Threads are the beatup Pinto of concurrency in Python.  They lack the ability to scale to multiple cores and often cause performance problems.  Almost always you should choose some other method of concurrency in Python.

*Typically they are used in situations where things are IO bound, not CPU bound.*

![Pinto](https://homeprohub.files.wordpress.com/2013/03/cost-of-window-replacement.jpg)
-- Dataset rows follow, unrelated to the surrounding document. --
-- ==== Sys2Proof/Machine/Layers.lean ====
section
/-! DEFINITION.  Composer layers: their settings, levels, line-buffer needs and read costs, and the checks of a take on a
layer slot (spec/10_pewter_composer.md). -/

namespace Sys2Proof.Machine
open Sys2Proof

/-! ### A layer's setting: the SET_LAYER payload (R315) -/

/-- A field of a layer's payload. -/
def lay (b : List Byte) (off n : Nat) : Nat := leNat ((b.drop off).take n)

/-- KIND (R290): 0 off, 1 video, 2 graphics. -/
def layKind (b : List Byte) : Nat := lay b 2 1

/-- VTAPS2. -/
def layTwo (b : List Byte) : Bool := bitOf (lay b 5 1) 0

/-- The rectangle X, Y, W, H. -/
def layRect (b : List Byte) : Nat × Nat × Nat × Nat := (lay b 8 2, lay b 0x0A 2, lay b 0x0C 2, lay b 0x0E 2)

/-- W. -/
def layW (b : List Byte) : Nat := lay b 0x0C 2

/-- H. -/
def layH (b : List Byte) : Nat := lay b 0x0E 2

/-- A slot's setting in a configuration; an empty one is off. -/
def HeadCfg.layer (c : HeadCfg) (slot : Nat) : List Byte := tget [] c.layers slot

/-- Slots of a configuration whose KIND is not 0, ascending. -/
def HeadCfg.enabled (c : HeadCfg) : List Nat := (c.layers.filter fun e => layKind e.2 ≠ 0).map Prod.fst

/-- The destination handle of a layer slot (R287). -/
def slotHandle (head slot : Nat) : Nat := 0xE000 + head * 128 + slot

/-- A handle is a bay of a head. -/
def headBay (head h : Nat) : Bool := decide (0x2000 ≤ h ∧ h < 0x2100 ∧ headOf h = head)

/-! ### Sources and levels (R292) -/

/-- The format a source has at present, none where it has none. -/
def sourceFormat (s : State) (src : Nat) : Option Nat :=
  match sourceInfo s src with
  | some i => if i.live ∧ i.format ≠ 0xFFFF then some i.format else none
  | none => none

/-- Level 0 of a source can be read: an input lane stream with a berth of at least 3 slots. -/
def level0 (s : State) (src : Nat) : Bool := decide (src < 0x2000) && decide (3 ≤ (s.berth src).slots)

/-- ceil(n / 2^l). -/
def halved (n l : Nat) : Nat := (n + 2 ^ l - 1) / 2 ^ l

/-- The used width of a crop; 0 selects the source's. -/
def cropW (b : List Byte) (format : Nat) : Nat := if lay b 0x14 2 = 0 then fmtW format else lay b 0x14 2

/-- The used height of a crop. -/
def cropH (b : List Byte) (format : Nat) : Nat := if lay b 0x16 2 = 0 then fmtH format else lay b 0x16 2

/-- The level the rule of R292 chooses, before availability. -/
def levelRule (cw ch w h : Nat) : Nat :=
  ((List.range 5).filter fun l => w ≤ halved cw l ∧ h ≤ halved ch l).foldl max 0

/-- The level a layer reads: level 1 where level 0 is chosen and not available, or raised under R300. -/
def layerLevel (s : State) (b : List Byte) (src format : Nat) (raised : Bool) : Nat :=
  let l := levelRule (cropW b format) (cropH b format) (layW b) (layH b)
  if l = 0 ∧ (raised ∨ level0 s src = false) then 1 else l

/-! ### Needs and costs (R299) -/

/-- Line-buffer pixels and bytes per frame of a layer from a source, with two taps or a raised level where those hold. -/
def layerLoad (s : State) (b : List Byte) (src : Option Nat) (two raised : Bool) : Nat × Nat :=
  if layKind b = 2 then (0, 2 * layW b * layH b)
  else if layKind b = 1 then
    match src with
    | none => (0, 0)
    | some h => match sourceFormat s h with
      | none => (0, 0)
      | some f =>
        let l := layerLevel s b h f raised
        ((if two || layTwo b then 2 else 6) * halved (fmtW f) l, (if l = 0 then 6 else 4) * (halved (cropW b f) l * halved (cropH b f) l))
  else (0, 0)

/-- Loads of a configuration, one slot's source being given apart; no layer fallen back. -/
def headLoad (s : State) (head : Nat) (c : HeadCfg) (override : Nat → Option (Option Nat)) : Nat × Nat :=
  (c.layers.map fun e => layerLoad s e.2 ((override e.1).getD (s.route (slotHandle head e.1)).source) false false).foldl
    (fun a x => (a.1 + x.1, a.2 + x.2)) (0, 0)

/-- The line-buffer pool of a head (R299). -/
def linePool : Nat := 393216

/-- A head's read budget in bytes per frame (R299). -/
def readBudget (rate : Nat) : Nat := 6250000000 * (rateND rate).2 / (rateND rate).1

/-- The budget of a head on a plane. -/
def headBudget (s : State) (c : HeadCfg) : Nat :=
  match c.plane with
  | some p => match s.rate p with
    | some r => readBudget r
    | none => 0
  | none => 0

/-! ### Coverage (R289) -/

/-- A layer covers a pixel. [DEDUCED, log 74] -/
def covers (b : List Byte) (x y : Nat) : Bool :=
  let r := layRect b
  decide (r.1 ≤ x ∧ x < r.1 + r.2.2.1 ∧ r.2.1 ≤ y ∧ y < r.2.1 + r.2.2.2)

/-- Slots of a quadrant (R287); without SPLIT every slot is of quadrant 0. -/
def inQuadrant (split : Bool) (q slot : Nat) : Bool := if split then decide (slot / 32 = q) else decide (q = 0)

/-- Enabled layers of a quadrant, with their slots. -/
def quadLayers (c : HeadCfg) (q : Nat) : List (Nat × List Byte) := c.layers.filter fun e => layKind e.2 ≠ 0 && inQuadrant c.split q e.1

/-- The highest slot that covers the first pixel, in raster order, of a quadrant that more than 8 layers cover.  Such a pixel
lies on a top edge and on a left edge. -/
def overCovered (c : HeadCfg) (q : Nat) : Option Nat :=
  let ls := quadLayers c q
  let ys := (ls.map fun e => (layRect e.2).2.1).foldl setAdd []
  let xs := (ls.map fun e => (layRect e.2).1).foldl setAdd []
  ((ys.flatMap fun y => xs.map fun x => (x, y)).filter fun p => decide (p.1 < fmtW c.format ∧ p.2 < fmtH c.format)).findSome? fun p =>
    let hit := ls.filter fun e => covers e.2 p.1 p.2
    if 8 < hit.length then some ((hit.map Prod.fst).foldl max 0) else none

/-! ### A head never shows itself (R291) -/

/-- Heads whose bays a head's layer slots are routed from. -/
def headsShown (s : State) (g : Nat) : List Nat :=
  (s.obj.routes.filterMap fun e => if destRange e.1 = 2 ∧ slotHead e.1 = g then (match e.2.source with
    | some h => if 0x2000 ≤ h ∧ h < 0x2100 then some (headOf h) else none
    | none => none) else none).foldl setAdd []

/-- Heads reached from a set through layer routes, in at most so many steps. -/
def headsReached (s : State) : Nat → List Nat → List Nat
  | 0, gs => gs
  | n + 1, gs => headsReached s n ((gs.flatMap (headsShown s)).foldl setAdd gs)

/-- A head shows another, or is it. -/
def headShows (s : State) (g h : Nat) : Bool := (headsReached s 32 [g]).contains h

/-! ### Takes on layer slots (R291) -/

/-- The checks of R291: status and offset. -/
def layerTakeFault (s : State) (d src : Nat) : Option (Status × Nat) :=
  let h := slotHead d
  let c := (s.headObj h).cfg
  if c.plane.isNone ∨ layKind (c.layer (slotNo d)) ≠ 1 then some (.state, 0x00)
  else if 0x2000 ≤ src ∧ src < 0x2100 ∧ headShows s (headOf src) h = true then some (.state, 0x02)
  else match sourceInfo s src with
    | none => none
    | some i =>
      if i.form = 3 then some (.format, 0x02)
      else
        let n := headLoad s h c fun k => if k = slotNo d then some (some src) else none
        if linePool < n.1 ∨ headBudget s c < n.2 then some (.capacity, 0x02)
        else if (makePyramid src s).isNone then some (.capacity, 0x02)
        else none

end Sys2Proof.Machine
end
##### Simple Threading Example

In [None]:
import threading

def fight_club(x):
  
    print(f"Processing Thread# {num}: Calculating punch with attack strength {x} to the {x} power\n")
    return x**x
  
workers = []
for num in range(1,6):
  print(f"Queuing thread # {num}\n")
  thread = threading.Thread(target=fight_club, args=(num,))
  workers.append(thread)
  thread.start()

#### Using the subprocess command

A general purpose way to "Shell Out" to system commands


In [None]:
import subprocess
#res = subprocess.Popen("ls -l", shell=True, stdout=subprocess.PIPE) #not ideal
res = subprocess.Popen(["ls", "-l"], stdout=subprocess.PIPE)
out = res.stdout.readlines()
print(out)
!ls -l

In [None]:
#also worth noting in 3.7 subprocess.run(console_output=True)
!python3 --version

In [None]:
!ls -l

### Multiprocessing

#### Mapping processes to Functions

Processes are forked and run truly parallel (unlike threads)

In [None]:
from multiprocessing import Pool
import datetime
import time
import random

def fight_club(x):
  
    sleep_time = random.randrange(0,3)
    time.sleep(sleep_time)
    timestamp = datetime.datetime.now()
    print(f"Calculating punch with attack strength {x} to the {x} power: @timestamp {timestamp} with sleep {sleep_time}")
    return x**x

if __name__ == '__main__':
    p = Pool(5)
    print(p.map(fight_club, [1, 2, 3, 10, 100]))

In [None]:
from multiprocessing import cpu_count
cpu_count()

#### Process Pool Joined on Queue (Threadlike behavior)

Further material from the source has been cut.